→ **Required action**
Once you find the line with "let m2 := mean (·.s2)" in the data that follows, repeat it and every line after it exactly, through the line with "is (R242). -/".

→ **Records for this task**
/-- STAGE_EVALUATION (R242): a stage on an update of its measurand; none is invalid. -/
def State.stageEval (i : Nat) (m : Option F32) (s : State) : State :=
  let k (sub : Nat) : Nat := key (0x7810 + i) sub
  if !s.rdB (k 1) then s else
  let ty := s.rdN (k 2)
  match m with
  | none => if 2 ≤ ty then s.dropOut i else s
  | some x =>
    let x := if ty = 4 then fabs x else x
    let low := ty == 0 || ty == 2
    let pk := s.rdF (k 3)
    let hy := s.rdF (k 5)
    if s.bit (k 8) 0 then
      let back := if low then decide (fval pk + fval hy ≤ fval x) else decide (fval x ≤ fval pk - fval hy)
      if back then s.dropOut i else s
    else if (if low then flt x pk else flt pk x) then
      (s.setStage i { (s.stage i) with since := s.now }).setBit (k 8) 0 true
    else s

/-- Adds a per-period RMS of the three phases to the mean of stage i in mode 1. -/
def State.meanTake (v : List F32) (i : Nat) (s : State) : State :=
  if !s.rdB (key (0x7810 + i) 1) || s.rdN (key (0x7810 + i) 7) ≠ 1 then s else
  let r := s.stage i
  match r.buckets with
  | b :: l =>
    let b := { b with s0 := b.s0 + fval (v.getD 0 0), s1 := b.s1 + fval (v.getD 1 0), s2 := b.s2 + fval (v.getD 2 0), n := b.n + 1 }
    s.setStage i { r with buckets := b :: l }
  | [] => s

/-- MEAN_UPDATE (R242): every 3 s, the highest of the three phases' means over the last 10 minutes. -/
def State.meanUpdate (i : Nat) (s : State) : State :=
  let r := s.stage i
  if s.rdN (key (0x7810 + i) 2) ≠ 1 || s.rdN (key (0x7810 + i) 7) ≠ 1 || !s.rdB (key (0x7810 + i) 1) || s.now < r.meanAt + Time.sec 3 then s
  else
    let n : Nat := (r.buckets.map (·.n)).sum
    let mean (f : MeanBucket → Rat) : F32 := fofRat ((r.buckets.map f).sum / ((n : Nat) : Rat))
    let m0 := mean (·.s0)
    let m1 := mean (·.s1)
    let m2 := mean (·.s2)
    let hi := if flt m0 m1 then m1 else m0
    let hi := if flt hi m2 then m2 else hi
    let s := if n = 0 then s else s.stageEval i (some hi)
    (s.setStage i { (s.stage i) with meanAt := s.now, buckets := ({} :: r.buckets).take 200 }).islandSettle

def execMeanUpdate (t : Time) (i : StageNo) (s : State) : Host.Outcome State Fault Refusal := .next ((s.begin t).meanUpdate i)

/-- The connection conditions hold (R247). -/
def State.connectionOk (s : State) : Bool :=
  let v (i : Nat) : F32 := s.rdF (key 0x7802 (1 + i))
  let lo := s.rdF (key 0x7850 1)
  let hi := s.rdF (key 0x7850 2)
  [0, 1, 2].all (fun i => fle lo (v i) && fle (v i) hi) &&
    (match s.island.freq with
     | some f => fle (s.rdF (key 0x7850 3)) f && fle f (s.rdF (key 0x7850 4))
     | none => false)

/-- The observation starts anew, if the conditions hold. -/
def State.restartObservation (s : State) : State :=
  { s with island := { s.island with observed := false, connSince := if s.connectionOk then some s.now else none } }

/-- STAGE_TRIP (R242): the timer has reached the trip time. -/
def State.stageTrip (i : Nat) (s : State) : State :=
  let k (sub : Nat) : Nat := key (0x7810 + i) sub
  if !s.rdB (k 1) || !s.bit (k 8) 0 || s.bit (k 8) 1 || s.now < (s.stage i).since + Time.ms (s.rdN (k 4)) then s
  else (((s.setBit (k 8) 1 true).inc (k 9)).restartObservation).islandSettle

def execStageTrip (t : Time) (i : StageNo) (s : State) : Host.Outcome State Fault Refusal := .next ((s.begin t).stageTrip i)

/-- The timer of a stage in ms, as its entry .0A reads. -/
def State.stageTimer (i : Nat) (s : State) : Nat :=
  if s.bit (key (0x7810 + i) 8) 0 then Time.toMs (s.now - (s.stage i).since) else 0

/-- A write of a stage's enable: the stage starts, its mean anew, or drops out; one that changes nothing leaves the stage as it is (R242). -/
def stageEnableEff (i : Nat) (v : Int) : Eff :=
  { eff := fun s =>
      let was := s.rdB (key (0x7810 + i) 1)
      let s := s.wr (key (0x7810 + i) 1) v
      if was == (v != 0) then s
      else ((s.dropOut i).when (v ≠ 0) (fun s => s.setStage i { since := s.now, meanAt := s.now })).islandSettle }

/-! ### Cross-check (R241) -/

def State.check (i : Nat) (s : State) : CrossCheck := Tbl.get {} i s.island.checks
def State.setCheck (i : Nat) (c : CrossCheck) (s : State) : State :=
  { s with island := { s.island with checks := Tbl.set i c s.island.checks } }

/-- The pair that checks AIN44 (i = 0) or AIN46 (i = 1); none where the check is disabled. -/
def State.checkPair (i : Nat) (s : State) : Option Nat :=
  let p := s.rdN (key 0x7801 (3 + i))
  if p < 8 then some p else none

/-- Invalid or missing results, judged on every cycle: marked invalid (R28), none for 1 ms, or of another input. -/
def State.checkInvalid (i p : Nat) (s : State) : Bool :=
  s.resultsInvalid p || s.rdN (pk p 4) ≠ 44 + 2 * i || (s.pair p).codesAt + Time.ms 1 < s.now

def State.judgeInvalid (s : State) : State :=
  s.each [0, 1] (fun i s =>
    let c := s.check i
    match s.checkPair i with
    | none => s.setCheck i {}
    | some p =>
      if s.checkInvalid i p then s.setCheck i { c with okRun := 0, invSince := some (c.invSince.getD s.now) }
      else s.setCheck i { c with invSince := none })

/-- CROSS_CHECK_GRACE (R241): the invalidity has outlasted the grace time. -/
def State.crossGrace (i : Nat) (s : State) : State :=
  let c := s.check i
  match c.invSince with
  | some t => if t + Time.ms (s.rdN (key 0x7801 6)) ≤ s.now then (s.setCheck i { c with fault := true, okRun := 0 }).islandSettle else s
  | none => s

def execCrossCheckGrace (t : Time) (second : Bool) (s : State) : Host.Outcome State Fault Refusal :=
  .next ((s.begin t).crossGrace (b2n second))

→ **Written solution**
    let m2 := mean (·.s2)
    let hi := if flt m0 m1 then m1 else m0
    let hi := if flt hi m2 then m2 else hi
    let s := if n = 0 then s else s.stageEval i (some hi)
    (s.setStage i { (s.stage i) with meanAt := s.now, buckets := ({} :: r.buckets).take 200 }).islandSettle

def execMeanUpdate (t : Time) (i : StageNo) (s : State) : Host.Outcome State Fault Refusal := .next ((s.begin t).meanUpdate i)

/-- The connection conditions hold (R247). -/
def State.connectionOk (s : State) : Bool :=
  let v (i : Nat) : F32 := s.rdF (key 0x7802 (1 + i))
  let lo := s.rdF (key 0x7850 1)
  let hi := s.rdF (key 0x7850 2)
  [0, 1, 2].all (fun i => fle lo (v i) && fle (v i) hi) &&
    (match s.island.freq with
     | some f => fle (s.rdF (key 0x7850 3)) f && fle f (s.rdF (key 0x7850 4))
     | none => false)

/-- The observation starts anew, if the conditions hold. -/
def State.restartObservation (s : State) : State :=
  { s with island := { s.island with observed := false, connSince := if s.connectionOk then some s.now else none } }

/-- STAGE_TRIP (R242): the timer has reached the trip time. -/
def State.stageTrip (i : Nat) (s : State) : State :=
  let k (sub : Nat) : Nat := key (0x7810 + i) sub
  if !s.rdB (k 1) || !s.bit (k 8) 0 || s.bit (k 8) 1 || s.now < (s.stage i).since + Time.ms (s.rdN (k 4)) then s
  else (((s.setBit (k 8) 1 true).inc (k 9)).restartObservation).islandSettle

def execStageTrip (t : Time) (i : StageNo) (s : State) : Host.Outcome State Fault Refusal := .next ((s.begin t).stageTrip i)

/-- The timer of a stage in ms, as its entry .0A reads. -/
def State.stageTimer (i : Nat) (s : State) : Nat :=
  if s.bit (key (0x7810 + i) 8) 0 then Time.toMs (s.now - (s.stage i).since) else 0

/-- A write of a stage's enable: the stage starts, its mean anew, or drops out; one that changes nothing leaves the stage as it is (R242). -/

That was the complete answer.